(Records excerpted from a collection)

.....

-- ==== Sys2Proof/Machine/Driver.lean ====
section
/-! DEFINITION. The Driver's operations (44_driver.md). -/

namespace Sys2Proof.Machine

/-- POLL (44_driver.md R160): the receiver poll begins; its byte steps, the classification or the
time-out check, and the result are the block's next steps. -/
def execPoll (s : State) : Host.Outcome State Fault Refusal :=
  .next (whenIdle (fun s => beginPoll { s with tmPhase := .poll }) s)

/-- RDKIND (44_driver.md R161). -/
def execRdkind (s : State) : Host.Outcome State Fault Refusal :=
  .next (whenIdle (fun s => yieldResult (.kind s.ev.kind) (clearAvailable s)) s)

/-- RDPARAM (44_driver.md R162). -/
def execRdparam (s : State) : Host.Outcome State Fault Refusal :=
  .next (whenIdle (fun s => yieldResult (.parameter s.ev.parameter) (clearAvailable s)) s)

/-- RDCMD (44_driver.md R163). -/
def execRdcmd (s : State) : Host.Outcome State Fault Refusal :=
  .next (whenIdle (fun s => yieldResult (.command s.ev.command) (clearAvailable s)) s)

/-- INIT(ackMode, performReset) (44_driver.md R164). Without a reset of the peripheral the whole
operation is this step: the kind is assumed, `available` is cleared, the result is success. With one,
the reset command's SEND begins. -/
def execInit (ackMode performReset : Bool) (s : State) : Host.Outcome State Fault Refusal :=
  .next (whenIdle
    (fun s =>
      if performReset then
        startSend .init Config.RESET_CMD Config.RESET_ARG ackMode (setAckMode ackMode s)
      else
        finishInit true
          { setAckMode ackMode s with ev := { s.ev with kind := Config.INIT_ASSUMED_KIND } }) s)

/-- QUERY(command, argument) (44_driver.md R165): its SEND, always with ackRequired, begins. -/
def execQuery (command : Byte) (argument : U16) (s : State) : Host.Outcome State Fault Refusal :=
  .next (whenIdle (startSend .query command argument true) s)

/-- SENDM(command, argument) (44_driver.md R166): SEND with the driver's ACK mode. -/
def execSendm (command : Byte) (argument : U16) (s : State) : Host.Outcome State Fault Refusal :=
  .next (whenIdle (fun s => startSend .direct command argument s.ackMode s) s)

end Sys2Proof.Machine
end

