-- ==== Sys2Proof/Certificates/Slice0/Obligations.lean ====
section
/-! DEFINITION. The statements for the provers. Each docstring names the rule of the spec it formalises. -/

open Sys2Proof Sys2Proof.Machine

/-! ### Encoding -/

/-- Decode and encode agree on every well-formed instruction of the table (30_encoding.md R61, R69;
10_state.md R11). -/
def Obligations.DecodeEncodeAgree : Prop :=
  ∀ i : Instr, WellFormed i → decode (encode i) = .ok i

/-- A few words written out in the spec decode to the instructions they stand for: host words of
95_test_vectors.md V74, two received frames of V30, the ExpectAck byte of V17 with the position code of
10_state.md R11, and the frame that V1 has SEND write. -/
def Obligations.SpecWordsDecode : Prop :=
  decode (.host 0x1C00000000000000) = .ok (.init true true) ∧
  decode (.host 0x2803000500000000) = .ok (.send 0x03 0x0005 true) ∧
  decode (.host 0x40000000000003E8) = .ok (.waitev 1000) ∧
  decode (.host 0x3CFFFFFFFFFFFFFF) = .ok .poll ∧
  decode (.host 0x3100000000000000) = .error .nonZeroZeroBits ∧
  decode (.rxFrame 0x7EFF063D000007FEB7EF) = .ok (.rx3dPlayfinished 0x00 0x0007 0xFEB7) ∧
  decode (.rxFrame 0x7EFF063F000002FEBAEF) = .ok (.rx3fCardonline 0x00 0x0002 0xFEBA) ∧
  decode (.rxByte 0x400) = .ok (.rxstepExpectAck 0x00) ∧
  decode (.txFrame 0x7EFF0603000005FEF3EF) = .ok (.txFrame 0x03 false 0x0005)

/-- Every ten bytes with the frame's constants are the word of exactly the row they decode to: the operands
lie in that row's pattern and encode to the same ten bytes (30_encoding.md R61, R65). -/
def Obligations.EveryFrameHasItsRow : Prop :=
  ∀ v : BitVec 80, (Frame.ofBits v).hasConstants = true →
    ∃ i, decode (.rxFrame v) = .ok i ∧ WellFormed i ∧ encode i = .rxFrame v

/-- The fields of a host word (30_encoding.md R69), for every value of every field: operation codes 0xA to
0xF are reserved whatever else the word holds, the `zero` bits must be 0 for the others, and fields an
operation does not use are ignored. -/
def Obligations.HostWordFieldsDecode : Prop :=
  ∀ (op : BitVec 4) (a r : Bool) (z : BitVec 2) (c : Byte) (g : U16) (d : Time),
    decode (.host (op ++ BitVec.ofBool a ++ BitVec.ofBool r ++ z ++ c ++ g ++ d)) =
      if op = 0xA then .ok .reservedOpA
      else if op = 0xB then .ok .reservedOpB
      else if op = 0xC then .ok .reservedOpC
      else if op = 0xD then .ok .reservedOpD
      else if op = 0xE then .ok .reservedOpE
      else if op = 0xF then .ok .reservedOpF
      else if z ≠ 0 then .error .nonZeroZeroBits
      else if op = 0x0 then .ok .nop
      else if op = 0x1 then .ok (.init a r)
      else if op = 0x2 then .ok (.send c g a)
      else if op = 0x3 then .ok .poll
      else if op = 0x4 then .ok (.waitev d)
      else if op = 0x5 then .ok .rdkind
      else if op = 0x6 then .ok .rdparam
      else if op = 0x7 then .ok .rdcmd
      else if op = 0x8 then .ok (.query c g)
      else .ok (.sendm c g)
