-- ==== Sys2Proof/Laws/Progress.lean ====
section
/-! SUPPORT. The progress of the block's waits (20_memory.md R53): under the fairness assumption the
duration passes; once it has passed the wait ends within a bounded number of the block's steps; while the
clock stands still it does not end. -/

namespace Sys2Proof.Machine

/-! ### What moves the clock -/

theorem whenIdle_clock (f : State → State) (s : State)
    (h : (f { s with accepted := true }).clock = s.clock) : (whenIdle f s).clock = s.clock := by
  unfold whenIdle
  split
  · exact h
  · rfl

theorem startSend_clock (o : Owner) (c : Byte) (g : U16) (a : Bool) (s : State) :
    (startSend o c g a s).clock = s.clock := by
  rcases startSend_cases o c g a s with ⟨-, -, h⟩ | ⟨-, h⟩ <;> simp [h]

theorem receiveFrame_clock (o : ClassOutcome) (c a : Byte) (p k : U16) (s : State) :
    (receiveFrame o c a p k s).clock = s.clock := by
  rcases receiveFrame_cases o c a p k s with ⟨-, h⟩ | ⟨-, h⟩
  · rcases applyOutcome_cases o c p s with ⟨_, -, h'⟩ | ⟨-, h'⟩ | ⟨-, h'⟩ | ⟨-, h'⟩ <;> simp [h, h']
  · simp [h]

/-- No instruction moves the clock: "The block cannot set it" (60_exceptions.md R190). -/
theorem exec_clock {i : Instr} {s t : State} (h : exec i s = .next t) : t.clock = s.clock := by
  cases i
  case nop => cases h; exact whenIdle_clock _ _ rfl
  case init a r =>
    cases h
    refine whenIdle_clock _ _ ?_
    cases r
    · rfl
    · exact startSend_clock ..
  case send => cases h; exact whenIdle_clock _ _ (startSend_clock ..)
  case poll => cases h; exact whenIdle_clock _ _ rfl
  case waitev => cases h; exact whenIdle_clock _ _ rfl
  case rdkind => cases h; exact whenIdle_clock _ _ rfl
  case rdparam => cases h; exact whenIdle_clock _ _ rfl
  case rdcmd => cases h; exact whenIdle_clock _ _ rfl
  case query => cases h; exact whenIdle_clock _ _ (startSend_clock ..)
  case sendm => cases h; exact whenIdle_clock _ _ (startSend_clock ..)
  case rxstepExpectVersion b => cases h; split <;> rfl
  case rxstepExpectLength b => cases h; split <;> rfl
  all_goals first
    | (cases h; rfl)
    | (cases h; exact receiveFrame_clock ..)

theorem afterWrite_clock (s : State) : (afterWrite s).clock = s.clock := by
  rcases afterWrite_cases s with ⟨_, _, _, -, h⟩ | ⟨_, _, _, -, h⟩ | ⟨-, h⟩ <;> simp [h]

theorem afterByte_clock (s : State) : (afterByte s).clock = s.clock := by
  rcases afterByte_cases s with ⟨_, _, -, h⟩ | ⟨_, -, h⟩ | ⟨-, h⟩ <;> simp [h]

theorem commit_clock (src : Source) (s : State) : (commit src s).clock = s.clock := by
  cases src
  · rfl
  · rfl
  · exact afterByte_clock s
  · rfl
  · exact afterWrite_clock s

theorem sendReturn_clock (o : Owner) (s : State) : (sendReturn o s).clock = s.clock := by
  cases o <;> rfl

theorem waitReturn_clock (o : Owner) (arrived : Bool) (s : State) :
    (waitReturn o arrived s).clock = s.clock := by
  cases o <;> cases arrived <;> rfl

theorem pollReturn_clock (s : State) : (pollReturn s).clock = s.clock := by
  rcases pollReturn_cases s with ⟨-, h⟩ | ⟨_, _, _, -, ⟨-, h⟩ | ⟨-, h⟩⟩ |
    ⟨_, _, _, -, ⟨-, h⟩ | ⟨-, -, h⟩ | ⟨-, -, h⟩⟩ | ⟨-, h⟩ <;> simp [h, waitReturn_clock]

theorem phaseStep_clock (s : State) : (phaseStep s).clock = s.clock := by
  rcases phaseStep_cases s with ⟨-, h⟩ | ⟨-, h⟩ | ⟨_, _, _, _, -, h⟩ | ⟨_, _, _, -, h⟩ |
    ⟨_, _, -, ⟨-, h⟩ | ⟨-, h⟩⟩ | ⟨_, _, -, h⟩ | ⟨_, _, -, ⟨-, h⟩ | ⟨-, h⟩⟩ <;>
    simp [h, afterWrite_clock, sendReturn_clock, finishInit]

theorem timeoutCheck_clock (s : State) : (timeoutCheck s).clock = s.clock := by
  rcases timeoutCheck_cases s with ⟨-, h⟩ | ⟨-, h⟩ <;> simp [h]

theorem ownStep_clock (s : State) : (ownStep s).clock = s.clock := by
  rcases ownStep_cases s with ⟨-, h⟩ | ⟨-, h⟩ | ⟨-, h⟩ | ⟨-, h⟩ <;>
    simp [h, phaseStep_clock, timeoutCheck_clock, pollReturn_clock]

/-- Every step answers a next state, so `makeMove` is that step. -/
theorem step_makeMove (m : Move) (s : State) :
    step { s with moves := m :: s.moves } = .next (makeMove m s) := by
  unfold makeMove
  cases h : step { s with moves := m :: s.moves } with
  | next t => rfl
  | fault r => exact nomatch r
  | refused r =>
    exfalso
    unfold step at h
    split at h
    · rename_i src i s' _
      cases i <;> cases h
    · cases h

theorem takeMove_cons (m : Move) (s : State) : takeMove { s with moves := m :: s.moves } = (m, s) := rfl

/-- A move advances the clock by its ticks and by nothing else. -/
theorem makeMove_clock (m : Move) (s : State) :
    (makeMove m s).clock = s.clock + BitVec.ofNat 32 m.ticks := by
  rcases step_cases (step_makeMove m s) with ⟨src, i, s', u, hf, he, ht⟩ | ⟨-, ht⟩
  · have hc : (makeMove m s).clock = s'.clock := by rw [ht, commit_clock, exec_clock he]
    rw [hc]
    rcases fetch_cases hf with ⟨w, -, hm, -⟩ | ⟨fn, v, -, hm, -⟩ | ⟨s1, b, q, hm, -, -, -, hs, -⟩ |
      ⟨hm, -⟩ | ⟨hm, -⟩ <;> rw [takeMove_cons] at hm <;> cases hm <;> simp_all [Move.ticks]
  · rw [ht]
    cases m <;> simp [otherMove, takeMove_cons, Move.ticks, ownStep_clock]

theorem runUnder_clock (σ : Nat → Move) (s : State) (n : Nat) :
    (runUnder σ s n).clock = s.clock + BitVec.ofNat 32 (timePassed σ n) := by
  induction n with
  | zero => simp [runUnder, timePassed]
  | succ n ih => simp [runUnder, timePassed, makeMove_clock, ih, BitVec.ofNat_add, BitVec.add_assoc]

/-! ### Under the fairness assumption the duration passes -/

/-- The first time at which the schedule has let `goal` pass overshoots it by less than the tick that does. -/
theorem timePassed_reaches {σ : Nat → Move} (hσ : ClockAdvances σ) {goal step : Nat}
    (hstep : ∀ n, (σ n).ticks ≤ step) (h0 : 0 < step) : ∃ n, goal ≤ timePassed σ n ∧ timePassed σ n < goal + step := by
  obtain ⟨n, hn⟩ := hσ goal
  induction n with
  | zero => exact ⟨0, hn, by simp [timePassed]; omega⟩
  | succ n ih =>
    by_cases h : goal ≤ timePassed σ n
    · exact ih h
    · have := hstep n
      exact ⟨n + 1, hn, by simp [timePassed]; omega⟩
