/-! ### The two statements -/

theorem MoveStep.available_rises {s t : State} {m : Move} (h : MoveStep s m t)
    (hs : s.ev.available = false) (ht : t.ev.available = true) :
    m = .block ∧ (s.rpoll = .draining ∨ s.rpoll = .frame) := by
  have impossible {P : Prop} (k : s.ev.available = false → t.ev.available = false) : P := by
    simp [k hs] at ht
  cases h with
  | byte b q hr hq => exact ⟨rfl, .inl hr⟩
  | timeout hr hq => exact ⟨rfl, .inl hr⟩
  | frame u hr he => exact ⟨rfl, .inr hr⟩
  | phase hr => exact impossible (phaseStep_keepsModeAndFlag s).available
  | pollReturn hr => exact impossible (pollReturn_keepsModeAndFlag s).available
  | host w i t hd hp he =>
    rcases he.keepsModeAndFlag with k | ⟨_, _, -, k⟩
    · exact impossible k.available
    · exact impossible k.available
  | reset => exact impossible fun _ => rfl
  | _ => exact impossible id

/-- Settles O27: everything but a step of the block inside a running poll keeps the flag down. -/
theorem availableRisesOnlyInPoll : Obligations.AvailableRisesOnlyInPoll := by
  intro s t h hs ht
  obtain ⟨m, r, hm, hstep⟩ := step_moveStep h
  rw [hm]
  exact hstep.available_rises hs ht

theorem MoveStep.ackMode_written {s t : State} {m : Move} (h : MoveStep s m t)
    (hne : t.ackMode ≠ s.ackMode) :
    m = .reset ∨ ∃ w a r, m = .host w ∧ decode (.host w) = .ok (.init a r) ∧ t.ackMode = a := by
  cases h with
  | byte b q hr hq =>
    have hb := feedByte_pollKeeps { s with rxq := q } b
    exact absurd ((afterByte_pollKeeps _).ackMode.trans hb.ackMode) hne
  | timeout hr hq => exact absurd (timeoutCheck_pollKeeps s).ackMode hne
  | frame u hr he => exact absurd (exec_rxRow_pollKeeps he).ackMode hne
  | phase hr => exact absurd (phaseStep_keepsModeAndFlag s).ackMode hne
  | pollReturn hr => exact absurd (pollReturn_keepsModeAndFlag s).ackMode hne
  | host w i t hd hp he =>
    rcases he.keepsModeAndFlag with k | ⟨a, r, rfl, k⟩
    · exact absurd k.ackMode hne
    · exact .inr ⟨w, a, r, rfl, hd, k.ackMode⟩
  | reset => exact .inl rfl
  | _ => exact absurd rfl hne

/-- Settles O51: only INIT among the host's words and the reset line reach the register of ACK mode. -/
theorem ackModeWrittenOnlyByInit : Obligations.AckModeWrittenOnlyByInit := by
  intro s t h hne
  obtain ⟨m, r, hm, hstep⟩ := step_moveStep h
  rw [hm]
  exact hstep.ackMode_written hne

end Sys2Proof.Machine

/-! The consistency invariant: what a state needs to meet it outside a poll, inside one and before a
write, and that every step keeps it. -/

namespace Sys2Proof.Machine

/-- The part of `Inv` that is about the pending transaction and the configured duration (10_state.md R15,
R17; 41_receiver.md R104). -/
structure PendingSound (s : State) : Prop where
  requiresAck : s.pending.valid = true → s.pending.requiresAck = true
  deadline : s.pending.valid = true → s.pending.deadline = s.timeoutDuration
  configured : s.timeoutDuration = Config.TIMEOUT_DEFAULT

theorem Inv.pendingSound {s : State} (h : Inv s) : PendingSound s :=
  ⟨h.pending_requiresAck, h.pending_deadline, h.timeout_configured⟩

theorem PendingSound.congr {s t : State} (h : PendingSound s) (hp : t.pending = s.pending)
    (hd : t.timeoutDuration = s.timeoutDuration) : PendingSound t :=
  ⟨by rw [hp]; exact h.requiresAck, by rw [hp, hd]; exact h.deadline, hd.trans h.configured⟩

theorem PendingSound.of_not_valid {s : State} (hv : s.pending.valid = false)
    (hd : s.timeoutDuration = Config.TIMEOUT_DEFAULT) : PendingSound s :=
  ⟨by simp [hv], by simp [hv], hd⟩

/-- A step of a poll keeps the pending transaction or resolves it. -/
theorem PollKeeps.pendingSound {s t : State} (k : PollKeeps s t) (h : PendingSound s) :
    PendingSound t := by
  rcases k.pending with hp | hv
  · exact h.congr hp k.timeoutDuration
  · exact .of_not_valid hv (k.timeoutDuration.trans h.configured)

/-- What SEND records is sound (43_transaction.md R145). -/
theorem recordPending_pendingSound (c : Byte) (g : U16) {s : State} (h : PendingSound s) :
    PendingSound (recordPending c g s) :=
  ⟨fun _ => rfl, fun _ => rfl, h.configured⟩

/-! ### States that meet the invariant -/

/-- Outside a poll, with no write and no record to come. -/
theorem inv_outside_poll {s : State} (h : PendingSound s) (hr : s.rpoll = .none)
    (hp : s.tmPhase.polls = false) (hw : ∀ o c g a, s.tmPhase ≠ .sendWrite o a c g)
    (hrec : ∀ o c g, s.tmPhase ≠ .sendRecord o c g) : Inv s where
  pending_requiresAck := h.requiresAck
  pending_deadline := h.deadline
  timeout_configured := h.configured
  poll_inside_operation := by simp [hr, hp]
  frame_valid hf := by simp [hr] at hf
  write_exclusive o c g hs := absurd hs (hw o c g true)
  record_exclusive o c g hs := absurd hs (hrec o c g)
  txb_encoded o a c g hs := absurd hs (hw o c g a)

/-- Inside the poll of an operation. -/
theorem inv_inside_poll {s : State} (h : PendingSound s) (hr : s.rpoll ≠ .none)
    (hp : s.tmPhase.polls = true)
    (hf : s.rpoll = .frame → s.rxState = .idle ∧ validateFrame (assembledFrame s.rxf) = true ∧
      s.report = .frameReady s.rxf.command (pairU16 s.rxf.paramHi s.rxf.paramLo)) : Inv s where
  pending_requiresAck := h.requiresAck
  pending_deadline := h.deadline
  timeout_configured := h.configured
  poll_inside_operation := by simp [hr, hp]
  frame_valid := hf
  write_exclusive o c g hs := by simp [hs, TmPhase.polls] at hp
  record_exclusive o c g hs := by simp [hs, TmPhase.polls] at hp
  txb_encoded o a c g hs := by simp [hs, TmPhase.polls] at hp

theorem inv_finish {s : State} {r : HostResult} (h : PendingSound s) : Inv (finish r s) :=
  inv_outside_poll (h.congr rfl rfl) rfl rfl (by simp) (by simp)

theorem inv_beginPoll {s : State} (h : PendingSound s) (hp : s.tmPhase.polls = true) :
    Inv (beginPoll s) :=
  inv_inside_poll (h.congr rfl rfl) (by simp) hp (by simp)

/-- With a write to come the buffer holds the encoded frame, and an acknowledged frame has the line to
itself (43_transaction.md R142, R149). -/
theorem inv_beginWrite {s : State} {o : Owner} {a : Bool} {c : Byte} {g : U16} (h : PendingSound s)
    (ha : a = false ∨ s.pending.valid = false) : Inv (beginWrite o a c g s) where
  pending_requiresAck := h.requiresAck
  pending_deadline := h.deadline
  timeout_configured := h.configured
  poll_inside_operation := by simp [TmPhase.polls]
  frame_valid hf := by simp at hf
  write_exclusive o' c' g' hs := by
    simp only [beginWrite_tmPhase, TmPhase.sendWrite.injEq] at hs
    obtain ⟨-, rfl, -, -⟩ := hs
    simpa using ha
  record_exclusive o' c' g' hs := by simp at hs
  txb_encoded o' a' c' g' hs := by
    simp only [beginWrite_tmPhase, TmPhase.sendWrite.injEq] at hs
    obtain ⟨-, rfl, rfl, rfl⟩ := hs
    rfl

/-! ### The operations keep it -/

theorem inv_startSend {s : State} {o : Owner} {c : Byte} {g : U16} {a : Bool} (h : PendingSound s) :
    Inv (startSend o c g a s) := by
  rcases startSend_cases o c g a s with ⟨-, -, he⟩ | ⟨ha, he⟩ <;> rw [he]
  · exact inv_beginPoll (h.congr rfl rfl) rfl
  · exact inv_beginWrite h ha

theorem inv_startWait {s : State} {o : Owner} {d : Time} (h : PendingSound s) :
    Inv (startWait o d s) :=
  inv_beginPoll (h.congr rfl rfl) rfl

.....

**Exercise**
Read the records above. Show each line that has the string "have".

**Answer area**
  · have hc : (makeMove m s).clock = s'.clock := by rw [ht, commit_clock, exec_clock he]
    · have := hstep n
  have impossible {P : Prop} (k : s.ev.available = false → t.ev.available = false) : P := by
    have hb := feedByte_pollKeeps { s with rxq := q } b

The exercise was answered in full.